* **EXERCISE OBJECTIVE**:
Look below for the line with "isReady s := rfl", then give it again exactly, along with every line that comes after it, the final line included.

+++ EXERCISE MATERIALS +++

/-! ### drew -/

@[simp] theorem drew_pending : (drew s).pending = s.pending := rfl
@[simp] theorem drew_boot : (drew s).boot = s.boot := rfl
@[simp] theorem drew_now : (drew s).now = s.now := rfl
@[simp] theorem drew_prev : (drew s).prev = s.prev := rfl
@[simp] theorem drew_order : (drew s).order = s.order := rfl
@[simp] theorem drew_out : (drew s).out = s.out := rfl
@[simp] theorem drew_hw : (drew s).hw = s.hw := rfl
@[simp] theorem drew_fw : (drew s).fw = s.fw := rfl
@[simp] theorem drew_tripl : (drew s).tripl = s.tripl := rfl
@[simp] theorem drew_voteFatal : (drew s).voteFatal = s.voteFatal := rfl
@[simp] theorem drew_mem : (drew s).mem = s.mem := rfl
@[simp] theorem drew_poison : (drew s).poison = s.poison := rfl
@[simp] theorem drew_cache : (drew s).cache = s.cache := rfl
@[simp] theorem drew_lineErr : (drew s).lineErr = s.lineErr := rfl
@[simp] theorem drew_objPoison : (drew s).objPoison = s.objPoison := rfl
@[simp] theorem drew_errs : (drew s).errs = s.errs := rfl
@[simp] theorem drew_beads : (drew s).beads = s.beads := rfl
@[simp] theorem drew_watches : (drew s).watches = s.watches := rfl
@[simp] theorem drew_msgs : (drew s).msgs = s.msgs := rfl
@[simp] theorem drew_cores : (drew s).cores = s.cores := rfl
@[simp] theorem drew_stewards : (drew s).stewards = s.stewards := rfl
@[simp] theorem drew_prara : (drew s).prara = s.prara := rfl
@[simp] theorem drew_parts : (drew s).parts = s.parts := rfl
@[simp] theorem drew_ports : (drew s).ports = s.ports := rfl
@[simp] theorem drew_spanHeld : (drew s).spanHeld = s.spanHeld := rfl
@[simp] theorem drew_dieLog : (drew s).dieLog = s.dieLog := rfl
@[simp] theorem drew_objs : (drew s).objs = s.objs := rfl
@[simp] theorem drew_counters : (drew s).counters = s.counters := rfl
@[simp] theorem drew_staged : (drew s).staged = s.staged := rfl
@[simp] theorem drew_commit : (drew s).commit = s.commit := rfl
@[simp] theorem drew_principals : (drew s).principals = s.principals := rfl
@[simp] theorem drew_transfers : (drew s).transfers = s.transfers := rfl
@[simp] theorem drew_spdm : (drew s).spdm = s.spdm := rfl
@[simp] theorem drew_cad : (drew s).cad = s.cad := rfl
@[simp] theorem drew_power : (drew s).power = s.power := rfl
@[simp] theorem drew_link : (drew s).link = s.link := rfl
@[simp] theorem drew_faultsum : (drew s).faultsum = s.faultsum := rfl
@[simp] theorem drew_windowErrs : (drew s).windowErrs = s.windowErrs := rfl
@[simp] theorem drew_windowCrossed : (drew s).windowCrossed = s.windowCrossed := rfl
@[simp] theorem drew_samples : (drew s).samples = s.samples := rfl
@[simp] theorem drew_alert : (drew s).alert = s.alert := rfl
@[simp] theorem drew_coolantHigh : (drew s).coolantHigh = s.coolantHigh := rfl
@[simp] theorem getCore_drew (x : Nat) : getCore (drew s) x = getCore s x := rfl
@[simp] theorem getStack_drew (x : Nat) : getStack (drew s) x = getStack s x := rfl
@[simp] theorem getPart_drew (x : Nat) : getPart (drew s) x = getPart s x := rfl
@[simp] theorem getSteward_drew (x : Nat) : getSteward (drew s) x = getSteward s x := rfl
@[simp] theorem getPort_drew (x : Nat) : getPort (drew s) x = getPort s x := rfl
@[simp] theorem getBead_drew (x y : Nat) : getBead (drew s) x y = getBead s x y := rfl
@[simp] theorem counter_drew (x y : Nat) : counter (drew s) x y = counter s x y := rfl
@[simp] theorem isReady_drew : isReady (drew s) = isReady s := rfl
@[simp] theorem corePresent_drew (x : Nat) : corePresent (drew s) x = corePresent s x := rfl
@[simp] theorem linkUp_drew : linkUp (drew s) = linkUp s := rfl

+++

* **EXERCISE OUTPUT**:
@[simp] theorem isReady_drew : isReady (drew s) = isReady s := rfl
@[simp] theorem corePresent_drew (x : Nat) : corePresent (drew s) x = corePresent s x := rfl
@[simp] theorem linkUp_drew : linkUp (drew s) = linkUp s := rfl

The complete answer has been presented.